### TRY IT
From the line below that contains "(R182, R183). -/" to the line that contains "throttled => dsimp only; rw [← h]", repeat every line exactly, both ends included, and nothing else.

### RECORD SET
::::::
/-! ### pieceDefineBody -/

@[simp] theorem pieceDefineBody_book (s : State) (slot code margin : Nat) (o : Byte) (band : Option (Nat × Nat)) : (pieceDefineBody slot code margin o band s).1.book = s.book := by
  unfold pieceDefineBody
  exact checked_keeps State.book (by simp)
@[simp] theorem pieceDefineBody_hides (s : State) (slot code margin : Nat) (o : Byte) (band : Option (Nat × Nat)) : (pieceDefineBody slot code margin o band s).1.hides = s.hides := by
  unfold pieceDefineBody
  exact checked_keeps State.hides (by simp)
@[simp] theorem pieceDefineBody_grid (s : State) (slot code margin : Nat) (o : Byte) (band : Option (Nat × Nat)) : (pieceDefineBody slot code margin o band s).1.grid = s.grid := by
  unfold pieceDefineBody
  exact checked_keeps State.grid (by simp)
@[simp] theorem pieceDefineBody_engine (s : State) (slot code margin : Nat) (o : Byte) (band : Option (Nat × Nat)) : (pieceDefineBody slot code margin o band s).1.engine = s.engine := by
  unfold pieceDefineBody
  exact checked_keeps State.engine (by simp)
@[simp] theorem pieceDefineBody_arbiter (s : State) (slot code margin : Nat) (o : Byte) (band : Option (Nat × Nat)) : (pieceDefineBody slot code margin o band s).1.arbiter = s.arbiter := by
  unfold pieceDefineBody
  exact checked_keeps State.arbiter (by simp)
@[simp] theorem pieceDefineBody_chans (s : State) (slot code margin : Nat) (o : Byte) (band : Option (Nat × Nat)) : (pieceDefineBody slot code margin o band s).1.chans = s.chans := by
  unfold pieceDefineBody
  exact checked_keeps State.chans (by simp)
@[simp] theorem pieceDefineBody_attn (s : State) (slot code margin : Nat) (o : Byte) (band : Option (Nat × Nat)) : (pieceDefineBody slot code margin o band s).1.attn = s.attn := by
  unfold pieceDefineBody
  exact checked_keeps State.attn (by simp)
@[simp] theorem pieceDefineBody_profile (s : State) (slot code margin : Nat) (o : Byte) (band : Option (Nat × Nat)) : (pieceDefineBody slot code margin o band s).1.profile = s.profile := by
  unfold pieceDefineBody
  exact checked_keeps State.profile (by simp)
@[simp] theorem pieceDefineBody_links (s : State) (slot code margin : Nat) (o : Byte) (band : Option (Nat × Nat)) : (pieceDefineBody slot code margin o band s).1.links = s.links := by
  unfold pieceDefineBody
  exact checked_keeps State.links (by simp)
@[simp] theorem pieceDefineBody_tape (s : State) (slot code margin : Nat) (o : Byte) (band : Option (Nat × Nat)) : (pieceDefineBody slot code margin o band s).1.tape = s.tape := by
  unfold pieceDefineBody
  exact checked_keeps State.tape (by simp)
@[simp] theorem pieceDefineBody_sent (s : State) (slot code margin : Nat) (o : Byte) (band : Option (Nat × Nat)) : (pieceDefineBody slot code margin o band s).1.sent = s.sent := by
  unfold pieceDefineBody
  exact checked_keeps State.sent (by simp)
@[simp] theorem pieceDefineBody_pending (s : State) (slot code margin : Nat) (o : Byte) (band : Option (Nat × Nat)) : (pieceDefineBody slot code margin o band s).1.pending = s.pending := by
  unfold pieceDefineBody
  exact checked_keeps State.pending (by simp)
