-- ==== Sys2Proof/Laws/Views.lean ====
section
/-! SUPPORT. What a record reads as after it, or another one, has been written. -/

namespace Sys2Proof.Laws

open Sys2Proof.Machine

/-! ### Lines and pieces -/

@[simp] theorem line_putLine_self (s : State) (id : Nat) (l : Line) : (s.putLine id l).line id = some l :=
  get_put_self s.book id l
theorem line_putLine_other (s : State) {id k : Nat} (l : Line) (h : k ≠ id) : (s.putLine id l).line k = s.line k :=
  get_put_other s.book l h
@[simp] theorem line_dropLine_self (s : State) (id : Nat) : (s.dropLine id).line id = none := get_del_self s.book id
theorem line_dropLine_other (s : State) {id k : Nat} (h : k ≠ id) : (s.dropLine id).line k = s.line k :=
  get_del_other s.book h
@[simp] theorem line_raiseNotice_self (s : State) (id : Nat) (l : Line) :
    (s.raiseNotice id l).line id = some { l with notice := true } := get_put_self _ id _
theorem line_raiseNotice_other (s : State) {id k : Nat} (l : Line) (h : k ≠ id) :
    (s.raiseNotice id l).line k = s.line k := by
  simp [State.raiseNotice, line_putLine_other, h]
@[simp] theorem piece_putPiece_self (s : State) (slot : Nat) (p : Piece) : (s.putPiece slot p).piece slot = some p :=
  get_put_self s.library.pieces slot p
theorem piece_putPiece_other (s : State) {slot k : Nat} (p : Piece) (h : k ≠ slot) :
    (s.putPiece slot p).piece k = s.piece k := get_put_other s.library.pieces p h
@[simp] theorem piece_dropPiece_self (s : State) (slot : Nat) : (s.dropPiece slot).piece slot = none :=
  get_del_self s.library.pieces slot
theorem piece_dropPiece_other (s : State) {slot k : Nat} (h : k ≠ slot) : (s.dropPiece slot).piece k = s.piece k :=
  get_del_other s.library.pieces h

/-! ### Hides -/

@[simp] theorem hide_putHide_self (s : State) (slot : Nat) (h : Hide) : (s.putHide slot h).hide slot = some h :=
  get_put_self s.hides.slots slot h
theorem hide_putHide_other (s : State) {slot k : Nat} (h : Hide) (hk : k ≠ slot) :
    (s.putHide slot h).hide k = s.hide k := get_put_other s.hides.slots h hk
@[simp] theorem hide_dropHide_self (s : State) (slot : Nat) : (s.dropHide slot).hide slot = none :=
  get_del_self s.hides.slots slot
theorem hide_dropHide_other (s : State) {slot k : Nat} (hk : k ≠ slot) : (s.dropHide slot).hide k = s.hide k :=
  get_del_other s.hides.slots hk
theorem modHide_none {s : State} {slot : Nat} (f : Hide → Hide) (h : s.hide slot = none) : s.modHide slot f = s := by
  simp [State.modHide, h]
theorem modHide_some {s : State} {slot : Nat} {g : Hide} (f : Hide → Hide) (h : s.hide slot = some g) :
    s.modHide slot f = s.putHide slot (f g) := by
  simp [State.modHide, h]
@[simp] theorem hide_modHide_self (s : State) (slot : Nat) (f : Hide → Hide) :
    (s.modHide slot f).hide slot = (s.hide slot).map f := by
  cases h : s.hide slot with
  | none => rw [modHide_none f h, h]; rfl
  | some g => rw [modHide_some f h, hide_putHide_self]; rfl
theorem hide_modHide_other (s : State) {slot k : Nat} (f : Hide → Hide) (hk : k ≠ slot) :
    (s.modHide slot f).hide k = s.hide k := by
  cases h : s.hide slot with
  | none => rw [modHide_none f h]
  | some g => rw [modHide_some f h, hide_putHide_other _ _ hk]
theorem hide_modHide (s : State) (slot k : Nat) (f : Hide → Hide) :
    (s.modHide slot f).hide k = if k = slot then (s.hide k).map f else s.hide k := by
  split
  · next h => subst h; simp
  · next h => exact hide_modHide_other s f h

/-! ### Channels -/

@[simp] theorem chan_putChan_self (s : State) (c : Fin 4) (ch : Channel) : (s.putChan c ch).chan c = ch :=
  Vector.getElem_set_self c.2
theorem chan_putChan_other (s : State) {c d : Fin 4} (ch : Channel) (h : d ≠ c) : (s.putChan c ch).chan d = s.chan d :=
  Vector.getElem_set_ne c.2 d.2 fun e => h (Fin.ext e.symm)
@[simp] theorem chan_modChan_self (s : State) (c : Fin 4) (f : Channel → Channel) :
    (s.modChan c f).chan c = f (s.chan c) := chan_putChan_self s c _
theorem chan_modChan_other (s : State) {c d : Fin 4} (f : Channel → Channel) (h : d ≠ c) :
    (s.modChan c f).chan d = s.chan d := chan_putChan_other s _ h
theorem chan_modChan (s : State) (c d : Fin 4) (f : Channel → Channel) :
    (s.modChan c f).chan d = if d = c then f (s.chan d) else s.chan d := by
  split
  · next h => subst h; simp
  · next h => exact chan_modChan_other s f h

/-! ### Raises and the throttle, as one write each -/

/-- Clearing notices writes the book alone. -/
theorem clearNotices_eq (s : State) (ids : List Nat) :
    s.clearNotices ids = { s with book := (s.clearNotices ids).book } := by
  unfold State.clearNotices
  induction ids generalizing s with
  | nil => rfl
  | cons i t ih =>
    have h1 : s.clearNotice i = { s with book := (s.clearNotice i).book } := by
      unfold State.clearNotice
      split <;> rfl
    rw [List.foldl_cons]
    generalize s.clearNotice i = u at h1 ⊢
    rw [ih u]
    rcases u with ⟨⟩
    simp only [State.mk.injEq] at h1 ⊢
    simp [h1]

theorem frameDue_eq (s : State) : s.frameDue = { s with attn := s.frameDue.attn } := by
  unfold State.frameDue
  split
  · rfl
  · split <;> rfl

/-- The frame that a raise makes due (R182, R183). -/
theorem frameDue_attn (s : State) :
    s.frameDue.attn =
      { s.attn with waiting := s.attn.waiting || decide (s.settings.attnMode = .each) || !s.anyPending } := by
  unfold State.frameDue
  cases h : s.settings.attnMode with
  | each => simp
  | edge => cases h2 : s.anyPending <;> simp

/-- A raise writes the Attention Unit alone. -/
theorem raise_eq (s : State) (e : Event) : s.raise e = { s with attn := (s.raise e).attn } := by
  unfold State.raise
  rw [frameDue_eq]

/-- A raise writes the pending events and the waiting frame of the Attention Unit. -/
theorem raise_writes (s : State) (e : Event) : s.raise e =
    { s with attn := { s.attn with events := insertEvent e s.attn.events, waiting := (s.raise e).attn.waiting } } := by
  rw [raise_eq]
  unfold State.raise
  simp only [frameDue_attn]

/-- A change to THROTTLED writes the throttle and the Attention Unit. -/
theorem toThrottled_eq (s : State) :
    s.toThrottled = { s with grid := { s.grid with throttle := .throttled }, attn := s.toThrottled.attn } := by
  unfold State.toThrottled
  cases h : s.grid.throttle with
  | normal => dsimp only; conv => lhs; rw [raise_eq]
  | throttled => dsimp only; rw [← h]

/-- A change to NORMAL writes the throttle and the Attention Unit. -/
theorem toNormal_eq (s : State) :
    s.toNormal = { s with grid := { s.grid with throttle := .normal }, attn := s.toNormal.attn } := by
  unfold State.toNormal
  cases h : s.grid.throttle with
  | throttled => dsimp only; conv => lhs; rw [raise_eq]
  | normal => dsimp only; rw [← h]

end Sys2Proof.Laws
end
::::::
### OUTPUT BELOW
/-- The frame that a raise makes due (R182, R183). -/
theorem frameDue_attn (s : State) :
    s.frameDue.attn =
      { s.attn with waiting := s.attn.waiting || decide (s.settings.attnMode = .each) || !s.anyPending } := by
  unfold State.frameDue
  cases h : s.settings.attnMode with
  | each => simp
  | edge => cases h2 : s.anyPending <;> simp

/-- A raise writes the Attention Unit alone. -/
theorem raise_eq (s : State) (e : Event) : s.raise e = { s with attn := (s.raise e).attn } := by
  unfold State.raise
  rw [frameDue_eq]

/-- A raise writes the pending events and the waiting frame of the Attention Unit. -/
theorem raise_writes (s : State) (e : Event) : s.raise e =
    { s with attn := { s.attn with events := insertEvent e s.attn.events, waiting := (s.raise e).attn.waiting } } := by
  rw [raise_eq]
  unfold State.raise
  simp only [frameDue_attn]

/-- A change to THROTTLED writes the throttle and the Attention Unit. -/
theorem toThrottled_eq (s : State) :
    s.toThrottled = { s with grid := { s.grid with throttle := .throttled }, attn := s.toThrottled.attn } := by
  unfold State.toThrottled
  cases h : s.grid.throttle with
  | normal => dsimp only; conv => lhs; rw [raise_eq]
  | throttled => dsimp only; rw [← h]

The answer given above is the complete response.